WHAT IS BEING ASKED:
Your answer should be one number: how many lines below hold the word "collectorIntegrityFault".

EXCERPTED RECORDS:
┌──
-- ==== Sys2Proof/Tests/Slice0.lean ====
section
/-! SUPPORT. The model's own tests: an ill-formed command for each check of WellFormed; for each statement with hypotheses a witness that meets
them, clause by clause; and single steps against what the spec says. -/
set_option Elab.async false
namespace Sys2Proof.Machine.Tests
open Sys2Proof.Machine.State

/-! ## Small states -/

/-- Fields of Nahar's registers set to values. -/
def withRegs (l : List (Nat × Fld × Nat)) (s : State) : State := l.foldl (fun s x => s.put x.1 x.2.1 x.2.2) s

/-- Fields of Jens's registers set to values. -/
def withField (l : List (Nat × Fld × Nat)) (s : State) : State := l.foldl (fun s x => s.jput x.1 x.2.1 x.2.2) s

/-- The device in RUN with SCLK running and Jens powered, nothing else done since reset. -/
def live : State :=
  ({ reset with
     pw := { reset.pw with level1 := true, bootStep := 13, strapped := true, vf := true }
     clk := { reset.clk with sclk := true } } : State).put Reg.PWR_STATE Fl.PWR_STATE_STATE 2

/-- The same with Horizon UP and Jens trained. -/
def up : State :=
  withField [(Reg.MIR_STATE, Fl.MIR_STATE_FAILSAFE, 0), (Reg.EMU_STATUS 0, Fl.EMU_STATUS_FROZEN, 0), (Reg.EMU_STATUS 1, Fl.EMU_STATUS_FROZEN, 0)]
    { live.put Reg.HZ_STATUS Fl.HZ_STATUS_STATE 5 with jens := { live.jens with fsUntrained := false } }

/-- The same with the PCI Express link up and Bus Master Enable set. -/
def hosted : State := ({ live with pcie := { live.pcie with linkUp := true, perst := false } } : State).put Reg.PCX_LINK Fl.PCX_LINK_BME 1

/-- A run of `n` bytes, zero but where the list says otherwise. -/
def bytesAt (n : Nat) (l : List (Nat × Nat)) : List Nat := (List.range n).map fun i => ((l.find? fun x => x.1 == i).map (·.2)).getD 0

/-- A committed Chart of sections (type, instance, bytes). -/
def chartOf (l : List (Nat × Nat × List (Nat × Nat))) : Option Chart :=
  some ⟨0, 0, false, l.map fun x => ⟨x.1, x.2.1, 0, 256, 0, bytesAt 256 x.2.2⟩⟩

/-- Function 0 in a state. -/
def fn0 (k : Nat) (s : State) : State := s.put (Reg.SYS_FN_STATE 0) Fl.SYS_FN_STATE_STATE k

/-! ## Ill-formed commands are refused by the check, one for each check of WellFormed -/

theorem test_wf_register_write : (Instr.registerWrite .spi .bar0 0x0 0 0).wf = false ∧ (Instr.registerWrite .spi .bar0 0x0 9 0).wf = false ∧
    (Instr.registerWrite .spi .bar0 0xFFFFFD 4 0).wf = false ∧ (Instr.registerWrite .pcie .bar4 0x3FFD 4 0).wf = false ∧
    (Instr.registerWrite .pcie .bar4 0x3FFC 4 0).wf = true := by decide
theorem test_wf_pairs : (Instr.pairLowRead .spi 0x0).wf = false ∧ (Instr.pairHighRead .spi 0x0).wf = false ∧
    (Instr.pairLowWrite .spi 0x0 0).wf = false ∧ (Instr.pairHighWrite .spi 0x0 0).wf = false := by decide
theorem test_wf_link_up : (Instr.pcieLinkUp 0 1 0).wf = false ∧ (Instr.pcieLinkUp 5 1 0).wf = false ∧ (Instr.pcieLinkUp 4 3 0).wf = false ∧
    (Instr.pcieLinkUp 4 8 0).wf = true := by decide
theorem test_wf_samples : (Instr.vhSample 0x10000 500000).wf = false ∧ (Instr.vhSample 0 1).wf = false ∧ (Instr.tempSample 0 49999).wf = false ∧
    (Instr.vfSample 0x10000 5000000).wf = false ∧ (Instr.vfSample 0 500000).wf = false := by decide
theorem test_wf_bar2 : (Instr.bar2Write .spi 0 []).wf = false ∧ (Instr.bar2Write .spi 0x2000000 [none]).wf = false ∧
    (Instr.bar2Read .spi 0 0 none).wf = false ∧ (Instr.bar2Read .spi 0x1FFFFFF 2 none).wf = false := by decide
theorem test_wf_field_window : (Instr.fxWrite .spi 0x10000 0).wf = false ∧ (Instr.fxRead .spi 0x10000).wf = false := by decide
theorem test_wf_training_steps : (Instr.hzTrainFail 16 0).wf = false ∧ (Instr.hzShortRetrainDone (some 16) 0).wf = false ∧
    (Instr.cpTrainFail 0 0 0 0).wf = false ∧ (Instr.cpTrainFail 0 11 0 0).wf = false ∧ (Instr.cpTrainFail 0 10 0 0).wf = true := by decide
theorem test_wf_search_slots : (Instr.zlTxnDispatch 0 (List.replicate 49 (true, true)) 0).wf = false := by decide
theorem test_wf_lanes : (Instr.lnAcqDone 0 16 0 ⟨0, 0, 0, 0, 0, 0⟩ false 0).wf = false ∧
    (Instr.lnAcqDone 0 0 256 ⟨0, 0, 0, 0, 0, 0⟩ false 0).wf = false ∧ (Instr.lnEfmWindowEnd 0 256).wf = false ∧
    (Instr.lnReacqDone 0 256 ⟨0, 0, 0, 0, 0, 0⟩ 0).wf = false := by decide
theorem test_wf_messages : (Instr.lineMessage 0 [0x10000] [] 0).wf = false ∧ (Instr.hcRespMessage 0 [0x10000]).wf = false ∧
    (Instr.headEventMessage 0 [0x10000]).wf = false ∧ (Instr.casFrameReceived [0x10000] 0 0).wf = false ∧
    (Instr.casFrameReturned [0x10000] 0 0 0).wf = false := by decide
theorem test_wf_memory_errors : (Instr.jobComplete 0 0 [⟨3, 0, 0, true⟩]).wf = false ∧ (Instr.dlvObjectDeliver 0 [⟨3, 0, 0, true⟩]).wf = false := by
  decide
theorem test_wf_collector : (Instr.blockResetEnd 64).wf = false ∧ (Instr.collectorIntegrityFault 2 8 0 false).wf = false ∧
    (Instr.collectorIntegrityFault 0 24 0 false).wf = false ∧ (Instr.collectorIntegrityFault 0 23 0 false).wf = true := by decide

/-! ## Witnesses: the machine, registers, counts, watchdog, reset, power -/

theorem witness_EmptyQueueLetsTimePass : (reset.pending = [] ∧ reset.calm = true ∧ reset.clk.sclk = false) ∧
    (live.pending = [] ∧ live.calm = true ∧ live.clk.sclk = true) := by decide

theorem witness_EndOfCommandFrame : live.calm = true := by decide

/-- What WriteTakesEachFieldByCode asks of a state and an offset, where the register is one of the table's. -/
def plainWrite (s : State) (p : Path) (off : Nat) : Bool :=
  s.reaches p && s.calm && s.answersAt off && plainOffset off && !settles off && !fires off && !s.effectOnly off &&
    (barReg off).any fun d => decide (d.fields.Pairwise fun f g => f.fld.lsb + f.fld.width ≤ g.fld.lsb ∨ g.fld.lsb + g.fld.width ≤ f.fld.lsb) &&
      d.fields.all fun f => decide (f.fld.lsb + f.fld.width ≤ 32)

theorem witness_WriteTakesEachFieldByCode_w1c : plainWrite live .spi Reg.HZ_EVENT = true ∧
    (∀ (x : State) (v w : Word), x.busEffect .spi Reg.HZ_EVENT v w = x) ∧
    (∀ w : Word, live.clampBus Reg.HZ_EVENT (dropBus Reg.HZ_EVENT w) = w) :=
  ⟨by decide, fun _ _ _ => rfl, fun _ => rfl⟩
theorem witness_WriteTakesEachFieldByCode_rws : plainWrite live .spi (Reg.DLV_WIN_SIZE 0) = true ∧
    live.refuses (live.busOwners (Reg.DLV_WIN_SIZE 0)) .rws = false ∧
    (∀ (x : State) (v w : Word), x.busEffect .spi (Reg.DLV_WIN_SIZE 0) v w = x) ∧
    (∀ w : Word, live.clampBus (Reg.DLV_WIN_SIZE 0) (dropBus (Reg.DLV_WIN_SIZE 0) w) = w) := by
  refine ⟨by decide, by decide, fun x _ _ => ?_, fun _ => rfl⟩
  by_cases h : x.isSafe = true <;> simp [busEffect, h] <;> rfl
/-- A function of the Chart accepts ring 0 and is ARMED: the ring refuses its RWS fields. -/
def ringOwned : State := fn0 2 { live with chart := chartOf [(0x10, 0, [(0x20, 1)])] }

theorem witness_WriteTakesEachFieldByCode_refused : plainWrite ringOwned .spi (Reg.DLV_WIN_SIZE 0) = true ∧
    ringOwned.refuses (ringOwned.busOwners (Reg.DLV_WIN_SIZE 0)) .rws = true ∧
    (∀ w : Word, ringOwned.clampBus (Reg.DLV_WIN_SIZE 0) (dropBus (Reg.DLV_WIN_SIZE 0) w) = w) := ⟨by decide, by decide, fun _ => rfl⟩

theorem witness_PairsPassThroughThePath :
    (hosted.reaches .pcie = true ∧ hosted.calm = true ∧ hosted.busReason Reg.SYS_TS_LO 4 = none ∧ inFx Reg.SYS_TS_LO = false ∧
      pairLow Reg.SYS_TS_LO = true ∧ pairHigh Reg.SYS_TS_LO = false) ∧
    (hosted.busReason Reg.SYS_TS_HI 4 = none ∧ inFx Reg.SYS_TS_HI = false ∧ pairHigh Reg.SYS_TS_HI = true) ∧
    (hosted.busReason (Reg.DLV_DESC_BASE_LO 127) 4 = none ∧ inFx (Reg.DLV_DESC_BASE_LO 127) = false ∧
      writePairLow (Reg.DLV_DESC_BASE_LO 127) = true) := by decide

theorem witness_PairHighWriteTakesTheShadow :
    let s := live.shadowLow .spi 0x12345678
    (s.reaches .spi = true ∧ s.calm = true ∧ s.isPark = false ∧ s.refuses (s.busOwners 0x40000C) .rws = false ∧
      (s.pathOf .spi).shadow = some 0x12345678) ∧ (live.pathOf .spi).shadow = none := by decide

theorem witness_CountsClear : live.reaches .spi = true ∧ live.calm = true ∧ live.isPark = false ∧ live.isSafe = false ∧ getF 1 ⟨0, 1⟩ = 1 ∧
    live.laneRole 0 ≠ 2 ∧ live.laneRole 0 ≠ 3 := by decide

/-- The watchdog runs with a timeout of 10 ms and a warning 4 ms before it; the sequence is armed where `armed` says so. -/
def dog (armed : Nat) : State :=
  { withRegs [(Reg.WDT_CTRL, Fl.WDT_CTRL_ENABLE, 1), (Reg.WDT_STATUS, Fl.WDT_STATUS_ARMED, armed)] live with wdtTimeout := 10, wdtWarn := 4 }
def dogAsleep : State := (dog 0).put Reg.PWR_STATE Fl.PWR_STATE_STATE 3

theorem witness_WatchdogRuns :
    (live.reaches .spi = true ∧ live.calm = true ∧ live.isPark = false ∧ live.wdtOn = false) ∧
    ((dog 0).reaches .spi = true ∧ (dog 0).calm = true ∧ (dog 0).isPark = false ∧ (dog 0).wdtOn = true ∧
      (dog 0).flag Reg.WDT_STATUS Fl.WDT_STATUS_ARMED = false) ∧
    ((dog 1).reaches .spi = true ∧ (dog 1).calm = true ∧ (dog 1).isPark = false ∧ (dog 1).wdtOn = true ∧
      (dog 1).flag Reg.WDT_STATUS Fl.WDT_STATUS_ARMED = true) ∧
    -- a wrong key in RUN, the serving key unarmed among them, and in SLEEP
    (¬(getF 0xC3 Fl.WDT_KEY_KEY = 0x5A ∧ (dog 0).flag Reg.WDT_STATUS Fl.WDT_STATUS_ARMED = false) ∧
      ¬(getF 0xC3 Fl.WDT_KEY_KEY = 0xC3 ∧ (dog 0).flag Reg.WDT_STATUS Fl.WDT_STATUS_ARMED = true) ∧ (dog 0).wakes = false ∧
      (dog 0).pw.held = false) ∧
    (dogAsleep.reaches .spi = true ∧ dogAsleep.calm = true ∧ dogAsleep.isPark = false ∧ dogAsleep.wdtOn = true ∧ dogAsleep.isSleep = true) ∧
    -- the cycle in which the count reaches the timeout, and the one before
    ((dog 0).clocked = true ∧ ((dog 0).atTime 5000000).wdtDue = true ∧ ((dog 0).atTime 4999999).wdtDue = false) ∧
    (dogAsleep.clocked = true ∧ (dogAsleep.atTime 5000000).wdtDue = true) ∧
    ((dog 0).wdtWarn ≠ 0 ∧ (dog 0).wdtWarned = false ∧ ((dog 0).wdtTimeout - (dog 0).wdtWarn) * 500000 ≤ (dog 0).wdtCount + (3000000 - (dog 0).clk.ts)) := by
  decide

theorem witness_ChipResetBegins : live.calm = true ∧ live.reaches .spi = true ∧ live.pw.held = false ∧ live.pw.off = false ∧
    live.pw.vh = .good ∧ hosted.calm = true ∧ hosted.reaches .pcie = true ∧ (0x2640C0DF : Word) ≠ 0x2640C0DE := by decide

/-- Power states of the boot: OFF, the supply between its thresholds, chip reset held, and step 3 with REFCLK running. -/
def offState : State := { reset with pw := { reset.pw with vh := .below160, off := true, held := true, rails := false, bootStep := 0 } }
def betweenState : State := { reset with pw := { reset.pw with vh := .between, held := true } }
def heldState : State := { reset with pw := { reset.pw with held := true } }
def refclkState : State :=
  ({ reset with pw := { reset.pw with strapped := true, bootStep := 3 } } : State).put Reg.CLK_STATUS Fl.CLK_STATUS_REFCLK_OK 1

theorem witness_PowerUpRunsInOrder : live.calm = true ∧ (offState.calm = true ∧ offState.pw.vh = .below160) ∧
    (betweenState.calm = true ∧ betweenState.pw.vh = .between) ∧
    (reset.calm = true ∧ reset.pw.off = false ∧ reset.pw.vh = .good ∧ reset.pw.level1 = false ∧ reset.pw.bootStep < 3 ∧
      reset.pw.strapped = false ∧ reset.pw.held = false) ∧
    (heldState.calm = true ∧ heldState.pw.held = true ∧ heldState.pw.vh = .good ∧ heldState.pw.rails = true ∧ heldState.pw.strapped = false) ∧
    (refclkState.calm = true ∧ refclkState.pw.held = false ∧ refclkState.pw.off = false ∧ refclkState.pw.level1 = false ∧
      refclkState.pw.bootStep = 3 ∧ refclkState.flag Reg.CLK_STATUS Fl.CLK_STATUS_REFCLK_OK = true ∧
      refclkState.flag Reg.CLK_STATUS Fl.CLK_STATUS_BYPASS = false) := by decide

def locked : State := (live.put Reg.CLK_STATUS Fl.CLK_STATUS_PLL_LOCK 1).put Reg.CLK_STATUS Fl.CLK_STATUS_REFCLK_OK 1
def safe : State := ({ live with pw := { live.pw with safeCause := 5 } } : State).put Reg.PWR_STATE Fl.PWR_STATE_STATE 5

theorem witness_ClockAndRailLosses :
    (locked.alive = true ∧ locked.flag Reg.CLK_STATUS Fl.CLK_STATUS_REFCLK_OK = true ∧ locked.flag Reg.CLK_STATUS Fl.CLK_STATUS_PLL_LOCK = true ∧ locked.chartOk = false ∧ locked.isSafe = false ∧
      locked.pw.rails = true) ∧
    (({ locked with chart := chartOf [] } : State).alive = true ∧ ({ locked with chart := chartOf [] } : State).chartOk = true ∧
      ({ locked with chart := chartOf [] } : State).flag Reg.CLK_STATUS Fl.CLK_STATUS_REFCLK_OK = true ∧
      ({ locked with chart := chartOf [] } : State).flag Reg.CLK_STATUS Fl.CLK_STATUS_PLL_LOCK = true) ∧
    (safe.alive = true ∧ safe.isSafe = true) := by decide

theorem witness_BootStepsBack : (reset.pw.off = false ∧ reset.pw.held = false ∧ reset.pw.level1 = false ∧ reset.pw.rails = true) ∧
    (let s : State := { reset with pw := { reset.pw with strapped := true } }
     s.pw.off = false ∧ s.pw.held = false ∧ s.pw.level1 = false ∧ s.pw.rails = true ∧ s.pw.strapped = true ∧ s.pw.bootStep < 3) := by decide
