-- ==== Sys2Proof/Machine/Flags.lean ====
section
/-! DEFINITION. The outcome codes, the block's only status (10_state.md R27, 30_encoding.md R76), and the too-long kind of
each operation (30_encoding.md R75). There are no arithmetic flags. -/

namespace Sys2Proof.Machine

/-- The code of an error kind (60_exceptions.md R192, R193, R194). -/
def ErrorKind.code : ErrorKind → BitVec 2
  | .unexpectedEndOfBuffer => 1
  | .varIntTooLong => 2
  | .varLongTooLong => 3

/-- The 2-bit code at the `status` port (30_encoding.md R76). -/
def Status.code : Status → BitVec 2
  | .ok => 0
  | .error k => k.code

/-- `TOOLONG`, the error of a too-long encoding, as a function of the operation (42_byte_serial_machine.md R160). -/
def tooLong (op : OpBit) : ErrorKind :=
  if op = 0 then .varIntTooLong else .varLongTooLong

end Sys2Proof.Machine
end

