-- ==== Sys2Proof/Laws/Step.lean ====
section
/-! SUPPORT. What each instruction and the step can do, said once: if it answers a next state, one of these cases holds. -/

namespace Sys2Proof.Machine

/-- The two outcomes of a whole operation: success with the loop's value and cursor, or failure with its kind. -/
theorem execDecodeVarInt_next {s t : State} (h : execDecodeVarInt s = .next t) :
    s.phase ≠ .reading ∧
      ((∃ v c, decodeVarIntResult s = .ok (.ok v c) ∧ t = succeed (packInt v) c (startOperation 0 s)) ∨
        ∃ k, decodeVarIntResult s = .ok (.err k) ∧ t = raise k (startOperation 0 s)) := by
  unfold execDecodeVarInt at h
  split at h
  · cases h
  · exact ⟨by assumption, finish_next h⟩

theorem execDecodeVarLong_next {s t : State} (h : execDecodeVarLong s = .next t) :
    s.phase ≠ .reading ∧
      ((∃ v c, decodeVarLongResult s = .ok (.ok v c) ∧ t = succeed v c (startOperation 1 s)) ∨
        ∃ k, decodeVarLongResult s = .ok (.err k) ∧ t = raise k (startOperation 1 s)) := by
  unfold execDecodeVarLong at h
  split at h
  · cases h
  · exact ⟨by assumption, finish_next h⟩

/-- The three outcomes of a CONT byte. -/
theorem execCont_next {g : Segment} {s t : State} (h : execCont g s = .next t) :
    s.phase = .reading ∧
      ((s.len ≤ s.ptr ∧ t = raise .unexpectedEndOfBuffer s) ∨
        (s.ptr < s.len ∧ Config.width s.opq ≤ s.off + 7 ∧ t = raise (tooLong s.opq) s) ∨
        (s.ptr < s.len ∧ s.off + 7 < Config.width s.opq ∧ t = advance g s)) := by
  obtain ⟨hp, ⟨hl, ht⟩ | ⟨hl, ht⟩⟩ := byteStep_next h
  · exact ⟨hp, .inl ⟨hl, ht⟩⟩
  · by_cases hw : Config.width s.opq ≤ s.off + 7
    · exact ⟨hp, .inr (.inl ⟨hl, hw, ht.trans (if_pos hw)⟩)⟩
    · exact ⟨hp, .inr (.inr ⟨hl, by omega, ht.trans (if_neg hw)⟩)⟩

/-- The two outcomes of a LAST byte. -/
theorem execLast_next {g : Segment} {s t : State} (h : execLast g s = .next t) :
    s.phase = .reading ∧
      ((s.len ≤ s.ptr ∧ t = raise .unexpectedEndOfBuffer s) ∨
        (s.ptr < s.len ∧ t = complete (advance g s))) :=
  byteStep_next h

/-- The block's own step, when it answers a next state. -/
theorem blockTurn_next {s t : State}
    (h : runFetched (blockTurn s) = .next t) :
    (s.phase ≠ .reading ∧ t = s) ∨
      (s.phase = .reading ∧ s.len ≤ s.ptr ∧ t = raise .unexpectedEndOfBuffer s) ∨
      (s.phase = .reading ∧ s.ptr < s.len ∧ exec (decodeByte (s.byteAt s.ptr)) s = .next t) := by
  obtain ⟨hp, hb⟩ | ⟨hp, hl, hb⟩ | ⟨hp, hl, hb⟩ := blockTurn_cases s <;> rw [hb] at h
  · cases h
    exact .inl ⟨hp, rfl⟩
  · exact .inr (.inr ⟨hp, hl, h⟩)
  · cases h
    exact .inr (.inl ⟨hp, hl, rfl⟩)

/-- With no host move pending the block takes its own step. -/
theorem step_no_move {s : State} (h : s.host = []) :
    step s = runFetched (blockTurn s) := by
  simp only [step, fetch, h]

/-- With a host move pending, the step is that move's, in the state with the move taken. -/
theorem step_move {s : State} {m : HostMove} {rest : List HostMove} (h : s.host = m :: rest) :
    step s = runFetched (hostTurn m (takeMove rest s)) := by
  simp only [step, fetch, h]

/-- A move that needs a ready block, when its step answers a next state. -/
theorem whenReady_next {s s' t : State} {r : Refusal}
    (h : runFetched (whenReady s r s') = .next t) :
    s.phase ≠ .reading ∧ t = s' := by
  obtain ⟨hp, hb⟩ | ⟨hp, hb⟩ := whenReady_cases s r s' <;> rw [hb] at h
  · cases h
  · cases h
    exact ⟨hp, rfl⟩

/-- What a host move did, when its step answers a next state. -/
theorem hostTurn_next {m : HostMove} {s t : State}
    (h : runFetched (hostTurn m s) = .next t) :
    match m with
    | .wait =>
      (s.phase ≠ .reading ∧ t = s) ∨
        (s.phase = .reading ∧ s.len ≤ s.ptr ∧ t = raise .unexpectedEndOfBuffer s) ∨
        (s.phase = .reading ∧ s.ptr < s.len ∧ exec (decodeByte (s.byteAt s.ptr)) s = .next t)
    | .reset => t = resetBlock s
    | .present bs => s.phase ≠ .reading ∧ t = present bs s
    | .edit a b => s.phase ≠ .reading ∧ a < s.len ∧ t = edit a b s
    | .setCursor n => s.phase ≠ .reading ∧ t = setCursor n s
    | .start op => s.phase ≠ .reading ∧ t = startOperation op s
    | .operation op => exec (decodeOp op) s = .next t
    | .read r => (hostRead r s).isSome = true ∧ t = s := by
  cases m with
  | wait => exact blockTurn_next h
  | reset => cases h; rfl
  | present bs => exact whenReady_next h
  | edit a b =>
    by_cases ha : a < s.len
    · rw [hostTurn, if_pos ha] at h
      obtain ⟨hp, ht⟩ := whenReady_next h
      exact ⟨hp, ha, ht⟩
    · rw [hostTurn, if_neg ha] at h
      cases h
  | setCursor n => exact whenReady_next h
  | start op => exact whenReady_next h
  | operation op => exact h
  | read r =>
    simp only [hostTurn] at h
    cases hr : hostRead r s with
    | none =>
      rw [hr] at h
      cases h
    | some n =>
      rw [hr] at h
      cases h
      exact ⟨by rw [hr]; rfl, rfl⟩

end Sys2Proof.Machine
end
└──
REPLY TO THE TASK:
2